Будь крошка Ми чуть побольше, она бы непременно утонула. Но она легко, как пузырь, проскочила водовороты и, фыркая и отплёвываясь, поднялась на поверхность. Она держалась на воде как пробка, и течение стремительно уносило её всё дальше и дальше.
— Чудно, — сказала сама себе крошка Ми. — То-то удивится моя сестра.
Она огляделась и увидела тарелку для торта и корзинку для рукоделия Муми-мамы. Чуть поколебавшись (ибо на тарелке ещё оставалось несколько кусков торта), она выбрала корзинку и забралась в неё.
Она долго исследовала содержимое корзинки и без зазрения совести разрезала несколько клубков ниток. Затем свернулась калачиком в клубке ангорской шерсти и заснула.
А корзинка плыла себе и плыла. Её уносило всё дальше в залив, туда, где сел на мель их дом, её закачало в тростнике, и, наконец, она застряла в тине. Но крошка Ми не проснулась и тогда, когда течением принесло рыболовный крючок и он зацепился за корзинку Крючок дёрнулся раз, леса натянулась, и корзинка стала осторожно подтягиваться к берегу.
Дорогие читатели, приготовьтесь к сюрпризу. Случайности и совпадения — вещи удивительные. Ничего не зная ни друг о друге, ни о том, что сталось с другим, Муми-семейство и Снусмумрик оказались в одном и том же заливе в самый канун Иванова дня. Да, это был Снусмумрик собственной персоной, в своей старой зелёной шляпе. Вот он стоит на берегу и смотрит на корзинку Муми-мамы.
— Клянусь шляпой, это какая-то крошка мимла, — сказал он и вынул изо рта трубку. Он поворошил Ми вязальной спицей и приветливо сказал: — Не бойся!
— Я муравьев и тех не боюсь! — вскочив, ответила Ми.
Они стали присматриваться друг к другу.
Когда они виделись в последний раз, Ми была такая маленькая, что её едва можно было разглядеть, поэтому неудивительно, что они не узнали друг друга.
— Эге, — сказал Снусмумрик и почесал у себя за ухом.
— Сам ты эге! — сказала Ми.
Снусмумрик вздохнул. Он был в отлучке по важным делам и вдобавок надеялся побыть немного в одиночестве, прежде чем возвратиться в Муми-дол. И вот, оказывается, какая-то распустёха мимла сунула ребёнка в корзинку для рукоделия и пустила вплавь по воде.
— Где твоя мама? — спросил он.
— Её съели, — соврала крошка Ми. — У тебя найдётся что поесть?
Снусмумрик повёл трубкой в сторону. Над его бивачным костром тихо булькала кастрюлька с горохом.

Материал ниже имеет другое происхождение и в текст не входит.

@[simp] theorem postProgress_asideModem (c : ChainId) (o v : Nat) : (postProgress c o v s).asideModem = s.asideModem := units_modem (postProgress_units ..)

@[simp] theorem withdrawAll_units (r : Requester) : (withdrawAll r s).units = s.units := by
  unfold withdrawAll
  try dsimp only
  repeat' first | rfl | (simp; done) | split

@[simp] theorem withdrawAll_asideMotion (r : Requester) : (withdrawAll r s).asideMotion = s.asideMotion := units_motion (withdrawAll_units ..)

@[simp] theorem withdrawAll_asideModem (r : Requester) : (withdrawAll r s).asideModem = s.asideModem := units_modem (withdrawAll_units ..)

@[simp] theorem withdrawFrom_units (r : Requester) (f : Tag → Bool) : (withdrawFrom r f s).units = s.units := by
  unfold withdrawFrom
  try dsimp only
  repeat' first | rfl | (simp; done) | split

@[simp] theorem withdrawFrom_asideMotion (r : Requester) (f : Tag → Bool) : (withdrawFrom r f s).asideMotion = s.asideMotion := units_motion (withdrawFrom_units ..)

@[simp] theorem withdrawFrom_asideModem (r : Requester) (f : Tag → Bool) : (withdrawFrom r f s).asideModem = s.asideModem := units_modem (withdrawFrom_units ..)

@[simp] theorem toActive_units : (toActive s).units = s.units := by
  unfold toActive
  try dsimp only
  repeat' first | rfl | (simp; done) | split

@[simp] theorem toActive_asideMotion : (toActive s).asideMotion = s.asideMotion := units_motion (toActive_units ..)

@[simp] theorem toActive_asideModem : (toActive s).asideModem = s.asideModem := units_modem (toActive_units ..)

@[simp] theorem askEndWrites_units (c : ChainId) (t : Taken) (o : RecordOutcome) (r : Reason) (l : List (Nat × List Byte)) : (askEndWrites c t o r l s).units = s.units := by
  simp only [askEndWrites, askWrite_units]
  exact foldl_units _ (by simp) l s

@[simp] theorem askEndWrites_asideMotion (c : ChainId) (t : Taken) (o : RecordOutcome) (r : Reason) (l : List (Nat × List Byte)) : (askEndWrites c t o r l s).asideMotion = s.asideMotion := units_motion (askEndWrites_units ..)

@[simp] theorem askEndWrites_asideModem (c : ChainId) (t : Taken) (o : RecordOutcome) (r : Reason) (l : List (Nat × List Byte)) : (askEndWrites c t o r l s).asideModem = s.asideModem := units_modem (askEndWrites_units ..)

@[simp] theorem endRecord_units (c : ChainId) (o : RecordOutcome) (r : Reason) (l : List (Nat × List Byte)) : (endRecord c o r l s).units = s.units := by
  unfold endRecord
  try dsimp only
  repeat' first | rfl | (simp; done) | split

@[simp] theorem endRecord_asideMotion (c : ChainId) (o : RecordOutcome) (r : Reason) (l : List (Nat × List Byte)) : (endRecord c o r l s).asideMotion = s.asideMotion := units_motion (endRecord_units ..)

@[simp] theorem endRecord_asideModem (c : ChainId) (o : RecordOutcome) (r : Reason) (l : List (Nat × List Byte)) : (endRecord c o r l s).asideModem = s.asideModem := units_modem (endRecord_units ..)

/-! ## Channels and motion records -/

@[simp] theorem updMotion_asideMotion (f : Motion → Motion) : (s.updMotion f).asideMotion = s.asideMotion := rfl

@[simp] theorem updChannel_asideMotion (c : ChannelId) (f : Channel → Channel) : (s.updChannel c f).asideMotion = s.asideMotion := rfl

@[simp] theorem setJob_asideMotion (c : ChannelId) (j : Option MotionJob) : (s.setJob c j).asideMotion = s.asideMotion := rfl

@[simp] theorem setWaitTimer_asideMotion (c : ChannelId) (t : Option Nat) : (s.setWaitTimer c t).asideMotion = s.asideMotion := rfl

@[simp] theorem putChannel_asideMotion (c : ChannelId) (new : Channel) : (putChannel c new s).asideMotion = s.asideMotion := by
  unfold putChannel
  try dsimp only
  repeat' first | rfl | (simp; done) | split

@[simp] theorem putRunOut_asideMotion (c : ChannelId) (new : Channel) (rest : State → State)
    (h : ∀ s, (rest s).asideMotion = s.asideMotion) : (putRunOut c new rest s).asideMotion = s.asideMotion := by
  unfold putRunOut
  split <;> simp [h]

@[simp] theorem finishMotion_asideMotion (c : ChannelId) (o : RecordOutcome) (r : Reason) (results : List (Nat × List Byte)) : (finishMotion c o r results s).asideMotion = s.asideMotion := by
  unfold finishMotion
  try dsimp only
  repeat' first | rfl | (simp; done) | split

@[simp] theorem restMotion_asideMotion (c : ChannelId) (j : MotionJob) : (restMotion c j s).asideMotion = s.asideMotion := by
  unfold restMotion
  try dsimp only
  repeat' first | rfl | (simp; done) | split

@[simp] theorem carryOut_asideMotion (c : ChannelId) (j : MotionJob) : (carryOut c j s).asideMotion = s.asideMotion := by
  unfold carryOut
  try dsimp only
  repeat' first | rfl | (simp; done) | split

@[simp] theorem takeMotion_asideMotion (c : ChannelId) : (takeMotion c s).asideMotion = s.asideMotion := by
  unfold takeMotion
  try dsimp only
  repeat' first | rfl | (simp; done) | split

@[simp] theorem motionStep_asideMotion (c : ChannelId) (j : MotionJob) : (motionStep c j s).asideMotion = s.asideMotion := by
  unfold motionStep
  try dsimp only
  repeat' first | rfl | (simp; done) | split

@[simp] theorem motionKick_asideMotion (c : ChannelId) : (motionKick c s).asideMotion = s.asideMotion := by
  unfold motionKick
  try dsimp only
  repeat' first | rfl | (simp; done) | split

@[simp] theorem motionSettle_asideMotion : (motionSettle s).asideMotion = s.asideMotion := by
  unfold motionSettle
  try dsimp only
  repeat' first | rfl | (simp; done) | split

@[simp] theorem motionSensed_asideMotion (c : ChannelId) (n : Sensor) (level : Bool) : (motionSensed c n level s).asideMotion = s.asideMotion := by
  unfold motionSensed
  try dsimp only
  repeat' first | rfl | (simp; done) | split

@[simp] theorem cutMotion_asideMotion (c : ChannelId) : (cutMotion c s).asideMotion = s.asideMotion := by
  unfold cutMotion
  try dsimp only
  repeat' first | rfl | (simp; done) | split

@[simp] theorem waitExpired_asideMotion (c : ChannelId) : (waitExpired c s).asideMotion = s.asideMotion := by
  unfold waitExpired
  try dsimp only
  repeat' first | rfl | (simp; done) | split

Поблизости стояла другая, с горячим кофе.
— Но ты небось только молоко и пьёшь? — сказал он.
Крошка Ми презрительно фыркнула. Не моргнув глазом она опрокинула в себя целых две чайные ложки кофе и закусила их целыми четырьмя горошинами.
Снусмумрик залил костёр водой и проговорил:
— Вот это да!
— Теперь мне опять хочется спать, — сказала крошка Ми. — Лучше всего мне спится в карманах.
— Вот оно что, — сказал Снусмумрик и сунул её в карман. — Главное, ты знаешь, чего хочешь.
Клубок ангорской шерсти она забрала с собой.
А Снусмумрик побрёл дальше по прибрежным лугам.
Та огромная волна выдохлась у входа в залив, и, ничем не потревоженное, лето здесь блистало во всей своей красе. Единственное, чем сказалось здесь извержение вулкана, были тучи пепла и великолепные тёмно-красные закаты, которыми так часто любовался Снусмумрик. Он ничего не знал о том, что приключилось с его друзьями в Муми-доле, и думал, что они мирно посиживают себе на веранде и празднуют середину лета — Иванов день.
Иногда он думал о том, что Муми-тролль заждался его. Но прежде чем возвратиться, он должен крупно поквитаться с парковым сторожем.
А сделать это можно только в ночь на Иванов день.
Тогда завтра ничто больше не будет связывать его.
Снусмумрик достал губную гармошку и начал наигрывать старый напев Муми-тролля «Эй, зверятки, завяжите бантиком хвосты!».
Крошка Ми тотчас проснулась и выглянула из кармана.
— Эту песенку я знаю! — воскликнула она и запела пронзительным комариным голоском:
Эй, зверятки, завяжите бантиком хвосты!
У всех хемулей короны и венцы.
Хомса будет танцевать, когда зайдёт луна.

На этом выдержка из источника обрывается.